Welcome to episode 133 of the EdTech Situation Room from May 8, 2019, where technology news meets educational analysis. This week Jason Neiffer (@techsavvyteach) and Wesley Fryer (@wfryer) discussed lots of news from this week’s Google I/O Conference. Topics included Google’s renewed focus on user privacy, shift in focus from search and answers to productivity, improved digital well-being tools, the mid-range price Pixel 3A smartphone, and the amazing “Google Lens” text to speech as well as translation capabilities. On the Microsoft front, the return of “PowerToys” to Windows10 and forthcoming support for Linux were discussed. Additional topics included NASA’s robotic detection of an earthquake on Mars, the election of a well known comedian (with no prior political experience) to the presidency in Ukraine thanks in part to social media, and the productivity drag of business communication apps like Slack. The failure of Energizer’s 18K mAh smartphone was also highlighted. Geeks of the week included a two part episode on the Chinese Surveillance State from the New York Times “The Daily” podcast, freely licensed photos from Wes and many other photographers on UnSplash, and the personal finance automation service, “Trim.” Please follow us on Twitter @edtechSR for updates, and join us LIVE on Wednesday nights if you can (normally) at 10 pm Eastern / 9 pm Central / 8 pm Mountain / 7 pm Pacific or 3 am UTC. All shownotes are available on http://edtechSR.com/links.

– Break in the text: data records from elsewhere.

/-! ### Timebase and vehicle time -/

/-- ZERO_SLACK with its resource (R84, R85): of several cases in one tick the lowest kind, then resource, stands. -/
def Dev.zeroSlack (d : Dev) (kind res : Nat) : Dev :=
  let d := d.bump R.TL_ZS_INFO F.TL_ZS_INFO_COUNT
  let k0 := d.get R.TL_ZS_INFO F.TL_ZS_INFO_KIND
  let r0 := d.get R.TL_ZS_INFO F.TL_ZS_INFO_RESOURCE
  let keep := d.sync.zsTick == d.gtc + 1 && (decide (k0 < kind) || (k0 == kind && decide (r0 ≤ res)))
  let d := if keep then d else (d.put R.TL_ZS_INFO F.TL_ZS_INFO_KIND kind).put R.TL_ZS_INFO F.TL_ZS_INFO_RESOURCE res
  ({ d with sync := { d.sync with zsTick := d.gtc + 1 } } : Dev).raise Pg.TL Ev.ZERO_SLACK

/-- Vehicle time in ticks (R57): GTC plus the signed 64-bit offset. -/
def Dev.vehicleTime (d : Dev) : Int :=
  (d.gtc : Int) + sext 64 ((d.reg R.TL_VT_OFS_HI).toNat * 2 ^ 32 + (d.reg R.TL_VT_OFS_LO).toNat)

/-- The rate limits of R56. -/
def clampRate (x : Int) : Int := clampI (-200000) 200000 x

/-- Who may write TL_RATE and TL_VT_OFS (R58, R86). -/
def Dev.tlOk (d : Dev) (mid : Nat) : Bool :=
  if d.flag R.TL_CTRL F.TL_CTRL_SYNC_EN then mid == Mid.S0
  else (d.asS0 mid .tlB && d.ownOk mid (.page Pg.TL)) || (mid == Mid.S1 && d.holds mid (.page Pg.TL))

/-- TL_RATE_WRITE (R56, R58): a rate outside the limits is clamped. -/
def Dev.tlRateWrite (d : Dev) (mid : Nat) (w : Word) : Dev :=
  if d.tlOk mid then d.setReg R.TL_RATE (wordOfInt (clampRate (sext 32 w.toNat))) else d.deny Pg.TL

/-- A write of TL_VT_OFS_LO waits for its high word (R86). -/
def Dev.vtOfsLoWrite (d : Dev) (mid : Nat) (w : Word) : Dev :=
  if d.tlOk mid then { d with sync := { d.sync with ofsLo := w } } else d.deny Pg.TL

/-- The vehicle-time offset written as a whole. -/
def Dev.setVtOfs (d : Dev) (lo hi : Word) : Dev :=
  let d := (d.setReg R.TL_VT_OFS_LO lo).setReg R.TL_VT_OFS_HI hi
  { d with sync := { d.sync with ofsLo := lo } }

/-- VT_OFS_HI_WRITE (R86): the offset takes effect. -/
def Dev.vtOfsHiWrite (d : Dev) (mid : Nat) (w : Word) : Dev :=
  if d.tlOk mid then d.setVtOfs d.sync.ofsLo w else d.deny Pg.TL

/-- Lock lost or never gained for too long (R58): HOLDOVER, the rate held; SYNC_LOST once (log entry 144, DEDUCED). -/
def Dev.syncLose (d : Dev) : Dev :=
  let was := d.flag R.TL_SYNC_STAT F.TL_SYNC_STAT_HOLDOVER
  let d := (d.putB R.TL_SYNC_STAT F.TL_SYNC_STAT_LOCKED false).putB R.TL_SYNC_STAT F.TL_SYNC_STAT_HOLDOVER true
  let d := { d with sync := { d.sync with inRange := 0 } }
  d.raiseIf (!was) Pg.TL Ev.SYNC_LOST

/-- The offset that makes vehicle time equal a grandmaster time (R57). -/
def Dev.writeOffset (d : Dev) (vt : Int) : Dev :=
  let o := wrapN 64 (vt - (d.gtc : Int))
  d.setVtOfs (BitVec.ofNat 32 (o % 2 ^ 32)) (BitVec.ofNat 32 (o / 2 ^ 32))

/-- Garmal's rate step (R56): at most 1,000 ppb a message; which step the spec leaves open, so it is free (log entry 3, DESIGN CHOICE). -/
def Dev.rateStep (d : Dev) : Dev :=
  let (w, d) := d.fresh
  let r := sext 32 (d.reg R.TL_RATE).toNat + ((w.toNat % 2001 : Nat) : Int) - 1000
  d.setReg R.TL_RATE (wordOfInt (clampRate r))

/-- The offset written at the first synchronisation after SYNC_EN is set, which is the first usable message (R57; log entry 291,
DESIGN CHOICE). -/
def Dev.firstOffset (d : Dev) (vt : Int) : Dev :=
  if d.sync.offWritten then d else ({ d with sync := { d.sync with offWritten := true } } : Dev).writeOffset vt

/-- Whether a Sync message is usable (R439): two-step, logSyncInterval from −5 to 0, and a port that is asCapable. -/
def Dev.syncUsable (d : Dev) (twoStep : Bool) (logInterval : Int) : Bool :=
  twoStep && decide (-5 ≤ logInterval) && decide (logInterval ≤ 0)
    && d.flag (R.ETH_STAT (d.get R.TL_CTRL F.TL_CTRL_SYNC_PORT)) F.ETH_STAT_AS_CAP

/-- SYNC_MESSAGE (R57, R58): a usable message with the measured offset error in ns and the grandmaster's time in ticks. Every message
counts, the first one too. A message within ±1 µs steps the rate also while HOLDOVER stands (log entry 291, DESIGN CHOICE). -/
def Dev.syncMessage (d : Dev) (err vt : Int) : Dev :=
  if !d.flag R.TL_CTRL F.TL_CTRL_SYNC_EN then d
  else
    let d := (d.putI R.TL_SYNC_STAT F.TL_SYNC_STAT_ERR (clampI (-32767) 32767 err)).firstOffset vt
    if err.natAbs > 1000 then d.syncLose
    else
      let d := d.rateStep
      let n := if err.natAbs ≤ 100 then min (d.sync.inRange + 1) 16 else 0
      let d := { d with sync := { d.sync with inRange := n } }
      if n = 16 ∧ !d.flag R.TL_SYNC_STAT F.TL_SYNC_STAT_LOCKED then
        let d := if d.flag R.TL_SYNC_STAT F.TL_SYNC_STAT_HOLDOVER then d.writeOffset vt else d
        let d := (d.putB R.TL_SYNC_STAT F.TL_SYNC_STAT_LOCKED true).putB R.TL_SYNC_STAT F.TL_SYNC_STAT_HOLDOVER false
        d.raise Pg.TL Ev.SYNC_LOCK
      else d

/-- SYNC_TIMEOUT (R58): no usable message for three sync intervals. -/
def Dev.syncTimeout (d : Dev) : Dev := if d.flag R.TL_CTRL F.TL_CTRL_SYNC_EN then d.syncLose else d

/-- What a write of TL_CTRL brings: a rising SYNC_EN begins a first synchronisation (R57). A falling one leaves LOCKED and HOLDOVER as
they stand (log entry 291, DESIGN CHOICE). -/
def Dev.afterTlCtrl (d : Dev) (was : Bool) : Dev :=
  if d.flag R.TL_CTRL F.TL_CTRL_SYNC_EN && !was then
    { d with sync := { d.sync with inRange := 0, offWritten := false } } else d

/-! ### Angle tracks -/

/-- One ANG20 count in the fraction units of a track (R59). -/
def cnt20 : Nat := 2 ^ 20

/-- Angles wrap modulo 2^40 (R59). -/
def wrap40 (x : Int) : Nat := wrapN 40 x

/-- Sources of TRK_CFG.SRC (R87). -/
def srcFREE : Nat := 0x1E
def srcHOST : Nat := 0x1F
def srcCTX : Nat := 0x10

/-- A speed that fits SPD32 (R18); any other is an unstated value (log entry 290, DESIGN CHOICE). -/
def fitSpd (x : Int) : Int := if -(2 ^ 31) ≤ x ∧ x < 2 ^ 31 then x else (Config.speedOver x).toInt

/-- Whether a SRC code names a source that delivers updates. -/
def srcUpdates (s : Nat) : Bool := (decide (1 ≤ s) && decide (s ≤ 12)) || s == srcCTX || s == srcHOST

def Dev.trkSrc (d : Dev) (k : Nat) : Nat := d.get (R.TRK_CFG k) F.TRK_CFG_SRC

/-- The projected angle P of a track (R76), modulo 2^40. -/
def Dev.trkP (d : Dev) (k : Nat) : Nat :=
  let s := d.trkS k
  wrap40 ((s.ang : Int) + 8 * s.spd)

/-- A track event with its flag bit (R86, R88). -/
def Dev.trkEvent (d : Dev) (k src : Nat) : Dev := (d.orReg R.TL_TRK_FLAG (bitWord k)).raiseN Pg.TL src k

def Dev.trkEventIf (d : Dev) (c : Bool) (k src : Nat) : Dev := if c then d.trkEvent k src else d

/-- A speed in force: DIR and the first speed (R66); TRK_REV where `rev` asks for it. -/
def Dev.trkDir (d : Dev) (k : Nat) (v : Int) (rev : Bool) : Dev :=
  if v = 0 then d
  else
    let s := d.trkS k
    let neg := decide (v < 0)
    let flip := s.hasSpd && (d.flag (R.TRK_STAT k) F.TRK_STAT_DIR != neg)
    let d := (d.setTrk k { s with hasSpd := true }).putB (R.TRK_STAT k) F.TRK_STAT_DIR neg
    d.trkEventIf (flip && rev) k Ev.TRK_REV

/-- JUMP_LIM as it is taken (R87), in counts. -/
def Dev.jumpLim (d : Dev) (k : Nat) : Nat :=
  min (max (d.get (R.TRK_JUMP k) F.TRK_JUMP_JUMP_LIM) (d.get (R.TRK_TOL k) F.TRK_TOL_SLEW_TOL)) 0x80000

/-- Whether the present tick is the one in which the stale check expires (R67, R84). -/
def Dev.staleNow (d : Dev) (k : Nat) : Bool :=
  let n := d.get (R.TRK_STALE k) F.TRK_STALE_STALE
  n != 0 && d.trkSrc k != srcFREE && !d.flag (R.TRK_STAT k) F.TRK_STAT_STALE && d.gtc == (d.trkS k).base + n

/-- Where an update's error leads (R62): kept as a residual, or a jump. -/
def Dev.updAngle (d : Dev) (k : Nat) (m' : Nat) (e : Int) : Dev :=
  let s := d.trkS k
  if e.natAbs > d.jumpLim k * cnt20 then
    (d.setTrk k { s with ang := m', res := 0, jumpAt := d.gtc + 1, jump := e }).trkEvent k Ev.TRK_JUMP
  else
    (d.setTrk k { s with res := e }).trkEventIf
      (decide (e.natAbs > d.get (R.TRK_TOL k) F.TRK_TOL_SLEW_TOL * cnt20)) k Ev.TRK_SLEW

/-- The stop part of an update (R65). -/
def Dev.updStop (d : Dev) (k : Nat) (v : Int) (zero : Bool) : Dev :=
  let was := d.flag (R.TRK_STAT k) F.TRK_STAT_STOPPED
  let stop := v == 0 || zero
  (d.putB (R.TRK_STAT k) F.TRK_STAT_STOPPED stop).trkEventIf (stop && !was) k Ev.TRK_STOP
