/-! ### Meanings -/

def cmpPresent (d : Dev) (c : Nat) : Bool := decide (c < nCmp d.member)

def execBlankOn (slot : Nat) (s : State) := onLive (fun d => d.runAction slot 8 72 (cmpPresent d) (fun c e => e.blankOn c)) s
def execBlankOff (slot : Nat) (s : State) := onLive (fun d => d.runAction slot 9 72 (cmpPresent d) (fun c e => e.blankOff c)) s
def execCmpTrip (cmp : Nat) (uv : Int) (s : State) := onLive (fun d => d.cmpTrip cmp uv) s
def execCmpRelease (cmp : Nat) (uv : Int) (s : State) := onLive (fun d => d.cmpRelease cmp uv) s
def execCmpStart (cmp : Nat) (s : State) := onLive (fun d => d.cmpStartCmd cmp) s
def execCmpStartDone (cmp : Nat) (s : State) := onLive (fun d => d.cmpStartDone cmp) s
def execCmpStartLate (cmp : Nat) (s : State) := onLive (fun d => d.cmpStartLate cmp) s
def execCmpStrobe (cmp : Nat) (uv : Int) (s : State) := onLive (fun d => d.cmpStrobe cmp uv) s
def execCmpSettingApplied (cmp : Nat) (s : State) := onLive (fun d => d.cmpApplied cmp) s
def execEdgeBlankEnd (cmp : Nat) (s : State) := onLive (fun d => d.edgeBlankEnd cmp) s
def execCmpBlankCap (cmp : Nat) (s : State) := onLive (fun d => d.cmpBlankCap cmp) s
def execADieSupplyRecovery (s : State) := onLive (fun d => d.aDieRecovery) s
def execSwitchEdge (grp leg : Nat) (high : Bool) (s : State) := onPart (fun d => d.switchEdge grp leg high) s
def execOwOn (slot : Nat) (s : State) :=
  onLive (fun d => d.runAction slot 0xA 96 (fun i => decide (i < nInputs d.member))
    (fun i e => (e.owOn i).owBlankSync i)) s
def execOwOff (slot : Nat) (s : State) :=
  onLive (fun d => d.runAction slot 0xB 96 (fun i => decide (i < nInputs d.member))
    (fun i e => (e.owOff i).owBlankSync i)) s

end Sys2Proof.Machine
end

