-- ==== Sys2Proof/Machine/Engines.lean ====
section
/-! DEFINITION. Loop engines and contexts (chapter 07, R189 to R219): triggers, waiting, passes, commit, enabling, the record's
writes. -/

namespace Sys2Proof.Machine

/-! ### The record (R212 to R216) -/

/-- Address of word `w` of context `c`. -/
def ctxA (c w : Nat) : Nat := R.CTX_CTRL c + 4 * w

def Dev.ctxPresent (d : Dev) (c : Nat) : Bool := decide (c < nCtx d.member)
def Dev.ctxEn (d : Dev) (c : Nat) : Bool := d.ctxPresent c && d.flag (R.CTX_CTRL c) F.CTX_CTRL_EN
def Dev.ctxEng (d : Dev) (c : Nat) : Nat := d.get (R.CTX_CTRL c) F.CTX_CTRL_ENGINE

/-- Words 0 to 111 of a record as stored. -/
def Dev.rawWords (d : Dev) (c : Nat) : List Word := (List.range 112).map fun w => d.reg (ctxA c w)

def recW (l : List Word) (w : Nat) : Word := nthD 0 l w
def recStages (l : List Word) : Nat := min (getF (recW l 0) F.CTX_CTRL_NSTAGE) 12
def recSd (l : List Word) (k : Nat) : Word := recW l (24 + k)
def recKind (l : List Word) (k : Nat) : Nat := getF (recSd l k) F.CTX_SD_KIND
def recPool (l : List Word) (k : Nat) : Nat := getF (recSd l k) F.CTX_SD_POOL
def recExp (l : List Word) (k : Nat) : Int := sext 6 (getF (recSd l k) F.CTX_SD_EXP)

/-- The class and form of a pool word (R243). -/
def poolWord (l : List Word) (i : Nat) : Option (WCls × WForm) :=
  match (List.range (recStages l)).find? fun k =>
      match kindOf (recKind l k) with
      | some q => decide (recPool l k ≤ i) && decide (i < recPool l k + min (getF (recSd l k) F.CTX_SD_LEN) q.words.length)
      | none => false with
  | some k => match kindOf (recKind l k) with
    | some q => some (nthD wLink q.words (i - recPool l k))
    | none => none
  | none => none

/-- What a pool word holds and reads, by its form (R15, R23, R244, R245, R269). -/
def poolStore (l : List Word) (i : Nat) (w : Word) : Word :=
  match poolWord l i with
  | some (_, .pn _) => wordOfInt (sext 20 w.toNat)
  | some (_, .e) => wordOfInt (sext 20 w.toNat)
  | some (_, .px) => w &&& 0x3FFFFFFF
  | some (_, .u m) => w &&& BitVec.ofNat 32 m
  | _ => w

/-- A record's words under its own stages: pool words in their forms, whenever they were written (R244, R245, R269). -/
def recShape (l : List Word) : List Word :=
  (List.range 112).map fun w => if w < 52 then recW l w else poolStore l (w - 52) (recW l w)

/-- Words 0 to 111 of a record. -/
def Dev.ctxWords (d : Dev) (c : Nat) : List Word := recShape (d.rawWords c)

/-- Whether a word is part of the program that the engine fixes at the enable: NSTAGE, OMAP, SD (R191). -/
def progWord (w : Nat) : Bool := w == 0 || (decide (3 ≤ w) && decide (w < 9)) || (decide (24 ≤ w) && decide (w < 36))

/-- The words a pass runs on: of an enabled context, with the program of its enable (R191, log entry 311). -/
def Dev.progWords (d : Dev) (c : Nat) : List Word :=
  let l := d.rawWords c
  let p := (d.ctxS c).prog
  if d.flag (R.CTX_CTRL c) F.CTX_CTRL_EN then recShape ((List.range 112).map fun w => if progWord w then recW p w else recW l w)
  else recShape l

/-- Word `n` of stage `k` (R243). -/
def recStageW (l : List Word) (k n : Nat) : Word := if recPool l k + n < 60 then recW l (52 + recPool l k + n) else 0

/-- Selector of operand `i` of stage `k` (R216). -/
def recSel (l : List Word) (k i : Nat) : Nat := (recStageW l k 0).toNat / 2 ^ (8 * i) % 256

/-- Selector of OUT word `j`. -/
def recOmap (l : List Word) (j : Nat) : Nat :=
  getF (recW l (3 + j / 2)) (if j % 2 = 1 then F.CTX_OMAP_SEL_H else F.CTX_OMAP_SEL_L)

def inNONE : Nat := 0
def inACC : Nat := 1
def inPART : Nat := 2
def inTRACK : Nat := 3
def inCTX : Nat := 4

def recIn (l : List Word) (i : Nat) : Word := recW l (16 + i)
def inKind (w : Word) : Nat := getF w F.CTX_IN_KIND
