/-- Entry into ASC (R331): GENP as it stands, the main context disabled. -/
def Dev.toAsc (d : Dev) (m cause : Nat) : Dev := (d.mCtxOff m).machGo m MS.ASC cause

/-- Entry into OFF (R333): the groups do not run. -/
def Dev.toOff (d : Dev) (m : Nat) : Dev :=
  let d := (d.mDrop m).mCtxOff m
  let d := (d.mGroups m).foldl (fun e g =>
    if e.pwmEn g then e.pWrite Mid.S0 (R.PG_CTRL (Pg.PWT g)) (setF (e.reg (R.PG_CTRL (Pg.PWT g))) F.PG_CTRL_EN 0) else e) d
  (d.machGo m MS.OFF 8).disP

/-- Entry into STO from OFF (R332, R337): Garmal enables the groups, the primary first. -/
def Dev.offToSto (d : Dev) (m : Nat) : Dev :=
  let d := (d.mGroups m).foldl (fun e g =>
    if e.pwmEn g then e else e.pWrite Mid.S0 (R.PG_CTRL (Pg.PWT g)) (setF (e.reg (R.PG_CTRL (Pg.PWT g))) F.PG_CTRL_EN 1)) d
  d.toSto m 8

/-! ### Arming (R336) -/

/-- The checks of step 1. -/
def Dev.armOk (d : Dev) (m target : Nat) : Bool :=
  (d.devState == DS.RUN || (d.devState == DS.SAFE_HOLD && (target == MS.ASC || target == MS.DISCHARGE)))
    && !d.mReleased m && (d.mGroups m).all (fun g => d.flag (R.PWT_STAT g) F.PWT_STAT_VALID) && d.genpOk

/-- Step 2: every leg forced off, GENP commanded high. -/
def Dev.armBegin (d : Dev) (m target : Nat) : Dev :=
  let d := (d.mForce m 1 true).mGrant m
  d.setMach m { d.machS m with target := some target, armAt := d.gtc, armed := false, ready := none }

/-- Whether the pins show both enables, and ready (step 3). -/
def Dev.armHigh (d : Dev) (m : Nat) : Bool :=
  (d.mGroups m).all fun g =>
    d.pinP g && d.pinM g && (decide (12 ≤ g) || d.drdy g)

/-- Step 4: FORCE = NONE. -/
def Dev.armDone (d : Dev) (m : Nat) : Dev :=
  let d := d.mForce m 0 false
  d.setMach m { d.machS m with armed := true }

/-- ARM_ENABLES_HIGH. -/
def Dev.armEnablesHigh (d : Dev) (m : Nat) : Dev :=
  if d.mDefined m && (d.machS m).target.isSome && !(d.machS m).armed && d.armHigh m then d.armDone m else d

/-- Arming fails (R336): back to STO; from STO no transition takes place. -/
def Dev.armFail (d : Dev) (m : Nat) : Dev :=
  let d := if d.mState m = MS.STO then
      let d := (d.mDrop m).mCtxOff m
      (d.setMach m { d.machS m with target := none, armed := false, wind := false }).setMStat m F.MD_CAUSE 5
    else d.toSto m 5
  d.machEvent m Ev.MACH_ARM_FAIL

/-- Whether ARM_TOUT has passed before both enables were seen high (R336). -/
def Dev.armLate (d : Dev) (m : Nat) : Bool :=
  let s := d.machS m
  d.mDefined m && s.target.isSome && !s.armed && decide (s.armAt + msTicks (max 1 (d.md m 15 F.MD_ARM_TOUT)) ≤ d.gtc)

/-- An arming given up where the device state no longer permits it (R333, R354). -/
def Dev.armAbort (d : Dev) (m : Nat) : Dev :=
  let d := ((d.mDrop m).mForce m 1 true).mCtxOff m
  d.setMach m { d.machS m with target := none, armed := false, ready := none, wind := false }

/-- DRDY_TOUT (R302, R350): the machine that is arming falls back. -/
def Dev.drdyToutCmd (d : Dev) (g : Nat) : Dev :=
  match d.drdyTout g with
  | none => d
  | some e =>
    match e.machOf g with
    | some m => if (e.machS m).target.isSome && !(e.machS m).armed then e.armFail m else e
    | none => e

/-- A load point of a machine's primary group after FORCE = NONE has taken effect: the machine enters its target. -/
def Dev.machLoad (d : Dev) (g : Nat) : Dev :=
  let s := d.machS g
  if d.mDefined g && s.armed && (List.range 3).all (fun x => (d.legS g x).force == 0) then
    match s.target with
    | some t =>
      let w := s.wind
      let d := d.machGo g t (if t = MS.DISCHARGE then 0 else 0xA)
      (d.setMach g { d.machS g with wind := w }).disP
    | none => d
  else d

Welcome to episode 119 of the EdTech Situation Room from December 26, 2018, where technology news meets educational analysis. This week Jason Neiffer (@techsavvyteach) and Wesley Fryer (@wfryer) discussed copyright and intellectual property issues on the Teachers Pay Teachers (@tptdotcom) website, YouTube creator backlash amidst other “trust issues” with Google, and the challenges of radicalization and “outlier content” on YouTube based on its attention-maximizing algorithms. Continuing warnings from U.S. security officials to avoid Huawei smartphones and telecommunications gear because of the Chinese government’s hacking threat, the four variations of recommended 2 step verification for account security, and the promise of podcasting for the “slow democracy movement” were also highlighted and explored. Amazing recent space photos of the planet Jupiter, China’s ongoing space exploration milestones on the moon, disclosure challenges for Instagram creators for paid advertising, and the power of Fortnite as a social media hangout were other topics addressed in the show. The advent of autonomous / AI powered databases by Oracle and the upcoming release of HTML 5 compliant Scratch 3.0 software rounded out the show. Geeks of the week included a wonderful (and inexpensive) sketch journal from Michael’s (via Jason) and the printed photo book service of Motif for Apple Photos users (via Wes). Please follow us on Twitter @edtechSR for updates, and join us LIVE on Wednesday nights if you can (normally) at 10 pm Eastern / 9 pm Central / 8 pm Mountain / 7 pm Pacific or 3 am UTC. All shownotes are available on http://edtechSR.com/links.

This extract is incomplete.